Serves: 4-6
Ingredients
Flour for dusting
400g short crust pastry
Butter
30g (smoked) lardons
200g onions (cippolini if possible), sliced into thin rounds
2 eggs
150ml milk
150ml whipping cream
Nutmeg (optional)
Salt and pepper
Equipment
20-25cm tart tin
Method
1. Preheat the oven to 180c/gas 4. Flour the work surface and rolling pin and roll the dough out to about 3mm thick. Generously butter the tart mould. Drape the dough over the mould, fit it in, and trim off any dough that hangs over the edges. Cover the dough with foil and top the foil with dried beans. Bake for 20 minutes.

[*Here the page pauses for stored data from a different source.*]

/-- Entry b of a die's band table (R275, Table 15.4). -/
structure Band where
  no : Nat
  lid : Nat
  classH : Bool
  maxm : Nat
  soff : Nat
  hold : Nat
  members : BitVec 96
  openHold : Option Hold
  lastKey : Option BandKey
  served : BitVec 96
  asks : List BandAsk
  /-- Cores that leave once their fills have landed (R182). -/
  leaving : BitVec 96
  mism : Nat
  expr : Nat
  late : Nat
  flt : Bool
  deriving DecidableEq, Repr

/-- A band or individual fill in flight to the cores named (R281). `deferred`: made for a restore (R285). -/
structure BandFill where
  id : Nat
  band : Nat
  key : BandKey
  targets : BitVec 96
  data : Option (List Byte)
  /-- Offsets of the poisoned sectors of the data (R386). -/
  poison : List (Nat × Poison)
  deferred : Bool
  recId : Nat
  deriving DecidableEq, Repr

/-- A placement counter entry (R345): its home slice, 64 KiB page, reads and writes per die, total from other packages. -/
structure Counter where
  slice : Nat
  page : Nat
  home : Nat
  reads : Vector Nat 4
  writes : Vector Nat 4
  other : Nat
  deriving DecidableEq, Repr

/-- One compute die. -/
structure Die where
  no : Nat
  bands : List Band
  bandFills : List BandFill
  counters : List Counter
  /-- Replica table: 64 KiB pages (R347). -/
  replicas : List Nat
  hun : Nat
  wrcnt : Nat
  wrstep : Nat
  /-- A reblock in progress on the die (R359). -/
  reblock : Option ReblockDef
  rdc : List CacheLine
  /-- Bytes of its attic (R309). -/
  attic : Nat
  /-- Where the attic begins in the die's addresses. -/
  atticAt : Nat := 0
  deriving DecidableEq, Repr

/-- A stack and its controller (R362, R391, R394). -/
structure Stack where
  no : Nat
  gb : Int
  hb : Int
  gref : Nat
  href : Nat
  patrol : Nat
  /-- Corrected errors per sector in the present patrol pass (R391). -/
  corrected : SMap Nat
  spared : List Nat
  deriving DecidableEq, Repr

/-- A Rafter port's allowances (R364). -/
structure Port where
  no : Nat
  gb : Int
  hb : Int
  gal : Nat
  hal : Nat
  deriving DecidableEq, Repr

/-- A line present at its home L2 (R179, R250, R375): key domain, dirty mark and its class, sync-scope (0 none), slice, way, and
whether it was allocated as the next victim (Table 13.5). -/
structure L2Line where
  line : Nat
  kdom : Nat
  dirty : Bool
  cls : Bool
  sync : Nat
  slice : Nat
  way : Nat
  stream : Bool
  deriving DecidableEq, Repr


/-- A stored sector: domain that wrote it (none: as zeroed at bring-up), poison. -/
structure Sector where
  no : Nat
  kdom : Option Nat
  poison : Option Poison
  injected : Bool
  deriving DecidableEq, Repr

/-! ## Launches, queues, interfaces -/

/-- A band declaration of a launch (Table 15.1). -/
structure BandDecl where
  band : Nat
  maxm : Nat
  soff : Nat
  hold : Nat
  deriving DecidableEq, Repr

/-- Where a launch stands. -/
inductive LaunchPhase where
  /-- Taken; waits for earlier launches of the queue under SER (R294). -/
  | waiting
  | running
  /-- Complete or ended; its completion entry may still wait for room (R295). -/
  | over
  deriving DecidableEq, Repr

/-- A launch of this package (R296, R297): copied record, handle table and band block. -/
structure Launch where
  lid : Nat
  qid : Nat
  vif : Nat
  part : Nat
  kdom : Nat
  classH : Bool
  idx : Nat
  tag : Nat
  entry : DWord
  handles : List (BitVec 256)
  /-- Indices that the firmware shadow of its handle table marks as SYS, with WIN (R249). -/
  sysMarks : List (Nat × Nat)
  bands : List BandDecl
  tilesX : Nat
  tilesY : Nat
  tilesZ : Nat
  blk : Nat
  cores : Nat
  grp : Nat
  breg : Nat
  xreg : Nat
  scr : Nat
  acc : Nat
  chk : Bool
  trs : Bool
  ser : Bool
  budget : Nat
  /-- The launch command that started it, with its parent launch (R199). -/
  parent : Option Nat
  parentLid : Option Nat
  phase : LaunchPhase
  /-- The share of the index space is placed at the first bind record (R219). -/
  placed : Bool
  /-- Cohorts bound so far, and retired so far. -/
  bound : Nat
  retired : Nat
  /-- Cores on which it took trap 0x31 (R384). -/
  mismatchCores : List Nat
  /-- Cores granted to it in each package, by package number; none listed: this package alone (R219). -/
  grants : List (Nat × Nat)
  /-- Cohorts still being vacated by a spatial request (R316). -/
  spatial : List CRef
  /-- CRING and CLOG as the kick that made its record available read them (R293). -/
  cring : Nat
  clog : Nat
  /-- Values of `cid` that held records had taken and gave back when they were refused (R216). -/
  freeCids : List Nat := []
  deriving DecidableEq, Repr

/-- A completion entry waiting to be written (Table 17.3). -/
structure Completion where
  /-- The completion ring of its record (R293). -/
  cring : Nat
  clog : Nat
  idx : Nat
  stat : Nat
  code : Nat
  left : Nat
  tag : Nat
  tpc : DWord
  taddr : DWord
  deriving DecidableEq, Repr

/-- A queue with its firmware shadow and the device's own indices (R290 to R295). -/
structure Queue where
  qid : Nat
  vif : Nat
  slot : Nat
  qcb : Nat
  shadow : List Byte
  disabled : Bool
  head : Nat
  tail : Nat
  ctail : Nat
  ring : Nat
  rlog : Nat
  cring : Nat
  clog : Nat
  chead : Nat
  quotaUsed : Nat
  /-- Kicks that have reached the queue and wait for its QCB, each with whether it is ignored with DIS set (R293, R368). -/
  kicks : List (DWord × Bool)
  /-- The fault record that the queue reader waits on (R297). -/
  waitRec : Option Nat
  /-- Faults that were refused: on a record or its tables, on the QCB for a kick, and on the completion ring or the QCB for an entry
  (R297; notes/assumptions/27.md). -/
  refusedRead : Bool
  refusedKick : Bool
  refusedEntry : Bool
  refusedHead : Bool
  /-- The ring fields are to be read from the QCB before they are used: the queue has come by migration (R370, R371). -/
  reread : Bool
  /-- STATUS has been zeroed since the queue's creation (Table 17.2). -/
  cleared : Bool
  compl : List Completion
  /-- The bound MSI-X vector (R367). -/
  vector : Nat
  deriving DecidableEq, Repr

/-- A frame of a context's pool (R351): IPA, saved entry, and the page it holds when in use. -/
structure PoolFrame where
  ipa : Nat
  saved : Option DWord
  page : Option Nat
  pinned : Bool
  /-- Its write-back is unfinished. -/
  writing : Bool
  tries : Nat
  deriving DecidableEq, Repr

/-- The frame pool of a context (R351, R354). -/
structure Pool where
  list : List Nat
  bad : Nat
  free : List PoolFrame
  used : List PoolFrame
  /-- The sweep hand of each engine. -/
  hands : SMap Nat
  deriving DecidableEq, Repr

/-- TDISP states (Table 22.2). -/
inductive Tdisp where
  | unlocked
  | locked
  | run
  | error
  deriving DecidableEq, Repr

/-- Migration states (Table 22.3). -/
inductive Mig where
  | running
  | precopy
  | stopping
  | stopped
  | resuming
  deriving DecidableEq, Repr

/-- A migration chunk (R371): section, offset in it, data. -/
structure Chunk where
  sec : Nat
  off : Nat
  data : List Byte
  deriving DecidableEq, Repr

/-- A virtual interface with its context (R321, R329, R334, R351, R367 to R372). -/
structure Vif where
  no : Nat
  part : Nat
  kdom : Nat
  groot : Nat
  hroot : Nat
  s1gen : BitVec 16
  s2gen : BitVec 16
  tdisp : Tdisp
  mig : Mig
  frbase : Nat
  frlog : Nat
  ftail : Nat
  fhead : Nat
  hbase : Nat
  hlog : Nat
  htail : Nat
  hhead : Nat
  flistReg : Nat
  fnum : Nat
  flow : Nat
  pool : Pool
  msix : Memory
  /-- SYS marks of the firmware shadow: handle table, index, WIN (R249). -/
  sysWins : List (Nat × Nat × Nat)
  /-- Kicks recorded in stopping, as (slot, value) (R370). -/
  heldKicks : List (Nat × DWord)
  window : Memory
  /-- Chunks still to be delivered, or taken in so far (R371). -/
  chunks : List Chunk
  migNext : Nat
  migFull : Bool
  migEnd : Bool
  migRef : Bool
  migBadc : Bool
  migMiss : Bool
  /-- Created as the destination of a migration (Table 22.3). -/
  dest : Bool
  /-- A STOP_INTERFACE waits until nothing references what its scrub clears (R369, R393). -/
  unlocking : Bool
  /-- The bound MSI-X vector of the guest fault ring (R367). -/
  faultVector : Nat
  /-- IPA that firmware names for the receipt of its unlocking (R396). -/
  receipt : Nat := 0
  /-- MSI-X: enable, function mask, and the vectors whose message is pending (R367). -/
  msixOn : Bool := false
  msixMask : Bool := false
  msixPending : List Nat := []
  /-- Configuration space (R367). -/
  config : Memory := []
  deriving DecidableEq, Repr

/-! ## Translation, faults, engines -/

/-- What the reader of a queue waits for: its QCB for a kick, a record with its tables, or the completion ring for an
entry. -/
inductive QueueUse where
  | kick
  | record
  | entry
  /-- Its QCB, to write HEAD. -/
  | head
  deriving DecidableEq, Repr

/-- Who waits for a walk or a fault answer. -/
inductive Waiter where
  | access (g : GRef) (acc : Nat)
  /-- A clause fetch of a launch in a slot, by its header's address, and the VA that it reads. -/
  | fetch (core slot lid : Nat) (pc : DWord) (va : Nat)
  | command (cmd : Nat)
  /-- A band fill, and the lowest address of its range in the page. -/
  | bandFill (die fill va : Nat)
  | mapFill (c : CRef) (entry sector : Nat)
  /-- A map write-back, and its dirty sector's VA (R244). -/
  | mapWriteback (c : CRef) (va : Nat)
  | queue (qid : Nat) (use : QueueUse)
  /-- A device access in the name of an interface: the DONE word of an invalidation, a frame list, a receipt. -/
  | device (vif : Nat)
  deriving DecidableEq, Repr

/-- A walk requested or running (R326): page VA, the bits of Table 19.7 ACC, the generations noted at its start. -/
structure Walk where
  id : Nat
  vif : Nat
  die : Nat
  core : Option Nat
  /-- The 64 KiB page, and the VA that the first asker asked for. -/
  va : Nat
  askedVa : Nat
  /-- [0] read, [1] write, [2] atomic, [3] fetch, [4] engine, [5] band fill, [6] table read, [7] map unit. -/
  acc : BitVec 8
  agent : Nat
  classH : Bool
  lid : Nat
  cid : Nat
  gid : Nat
  /-- Who waits, with the ACC bits of each one's own access. -/
  waiters : List (BitVec 8 × Waiter)
  started : Bool
  s1gen : BitVec 16
  s2gen : BitVec 16
  /-- Waits for room in the access-log buffer (R377). -/
  logging : Bool
  deriving DecidableEq, Repr

/-- An open fault record (R334 to R337, Table 19.7), or a storage service record (R352). -/
structure FaultRec where
  id : Nat
  vif : Nat
  kind : Nat
  /-- 64 KiB page number of the VA (KIND 1, 2, 5) or IPA (KIND 3, 4). -/
  page : Nat
  va : Nat
  /-- Faulting IPA (KIND 3, 4); PA of the storage entry that was walked (KIND 5). -/
  ipa : Nat
  acc : BitVec 8
  agent : Nat
  classH : Bool
  level : Nat
  slot : Nat
  gid : Nat
  lid : Nat
  cid : Nat
  lanes : Mask
  pte : DWord
  nlost : Nat
  s2gen : BitVec 16
  /-- SEQ once written to its ring. -/
  seq : Option Nat
  waiters : List Waiter
  /-- KIND 5: engine, storage entry, frame taken, reads tried. -/
  engine : Nat
  frame : Option Nat
  tries : Nat
  /-- The frame was rescued; the D that its leaf takes (R352 step 6). -/
  rescued : Option Bool
  /-- Its answer, from the write of FRESP until the device has acted on it: whether it is refused (R336). -/
  answered : Option Bool := none
  deriving DecidableEq, Repr

/-- A larder slot (R341, R342): key, domain, bytes by offset. -/
structure Larder where
  vif : Nat
  page : Nat
  kdom : Nat
  recId : Nat
  bytes : List (Nat × Byte)
  deriving DecidableEq, Repr

/-- An invalidation in progress (R330). `unread`: the IPA of a descriptor that is still to be read (R331). -/
structure Inval where
  id : Nat
  d : InvDesc
  unread : Option DWord := none
  deriving DecidableEq, Repr

/-- State of a collective on this member (R398, R405, R425). -/
structure Coll where
  view : Nat
  members : BitVec 288
  /-- Members of the view that the command was pushed under (R405). -/
  pushed : Nat
  finals : List (Nat × List Word)
  sources : List (Nat × List Word)
  /-- Chunks that this member has added its contribution to. -/
  added : List Nat
  /-- Elements of the own source that lie in poisoned units (R386). -/
  bad : List Nat
  sent : Bool
  /-- Stopped by an ACCEPT (R403). -/
  stopped : Bool
  /-- Every chunk survives: those that this member lacks are fetched (R405). -/
  fetching : Bool
  /-- Re-run under a new view: its result is re-weighted (R405). -/
  reweigh : Bool
  deriving DecidableEq, Repr

/-- Where a command stands. -/
inductive Stage where
  | queued
  | started
  /-- Its work is over with this status word; completion follows (R197). -/
  | done (status : Word)
  deriving DecidableEq, Repr

/-- A command of an engine (Tables 11.3 to 11.7). `words` is the 64-byte command; for `tstream` the shape record, with
`coords` and `coff` captured at issue. -/
structure Cmd where
  id : Nat
  eng : EngineId
  classH : Bool
  owner : GRef
  core : Nat
  vif : Nat
  part : Nat
  kdom : Nat
  words : List Word
  coords : List Word
  coff : Nat
  /-- The access that carries the release of its `push` or `tstream`; it starts after it (R195). 0: none. -/
  gate : Nat
  stage : Stage
  coll : Option Coll
  /-- Uses the cohort's reserved child slot (R202). -/
  reserved : Bool
  child : Option Nat
  /-- Waits on a fault record. -/
  waiting : Bool
  /-- It has passed validation and started its data accesses (R197, R198). -/
  ran : Bool
  /-- Its completion record cannot be reached: the writes to it are dropped (R198). -/
  lost : Bool
  /-- Settled at a view installation: the view, and the groups that waited on its counter then (R406). -/
  notify : Option (Nat × List GRef)
  /-- Its child has completed and counts against neither QUOTA nor the cohort's slot any more (R298). -/
  freed : Bool
  deriving DecidableEq, Repr

/-- What is sent to a drive: an explicit command, the page read of a storage fault's record, or the write-back of a frame (R348, R352,
R354). -/
inductive DriveWork where
  | cmd (id : Nat)
  | read (rec : Nat)
  | write (vif ipa : Nat)
  deriving DecidableEq, Repr

/-- A drive command with its class and its blocks (R348, R349); a flush has none. -/
structure DriveIo where
  work : DriveWork
  classH : Bool
  nsid : Nat
  lba : Nat
  n : Nat
  deriving DecidableEq, Repr

/-- The engine queues of one engine (R195). Depth 64 unless its partition sets one. A storage engine has two paging queues besides, and
commands outstanding at its drive, in order of submission (R348). -/
structure Engine where
  eng : EngineId
  queueG : List Nat
  queueH : List Nat
  pageG : List DriveIo := []
  pageH : List DriveIo := []
  drive : List DriveIo := []
  deriving DecidableEq, Repr

/-- A block of a drive: 4,096 bytes, and the domain that wrote it with its keys then (R348, R349). -/
structure Block where
  engine : Nat
  nsid : Nat
  lba : Nat
  kdom : Nat
  key : Nat
  bytes : List Byte
  deriving DecidableEq, Repr

/-! ## Partitions, keys, Hearth, membership -/

/-- A watched range (Table 22.5). -/
structure Watch where
  lo : DWord
  hi : DWord
  deriving DecidableEq, Repr

/-- A log record of Table 22.6, or one of the pair of Table 24.3a, as its 32 bytes. -/
abbrev LogRec := List Byte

2. Warm 5g of butter in a frying pan for two minutes over a low heat. Add the lardons and cook for two minutes stirring. Add the onions and stir for five minutes. Cover and cook for 30 minutes, still over a low heat, stirring every five minutes.
3. Whisk the eggs until they are homogeneous and foamy. Whisk in the milk, the cream, a grating or two of nutmeg, and a bit of salt and pepper.
4. Remove the foil and beans from the tart tin. Bake the naked pastry case for two minutes more. Arrange the lardons and onions evenly in the pastry case and pour in the egg mixture and bake for 30-35 minutes.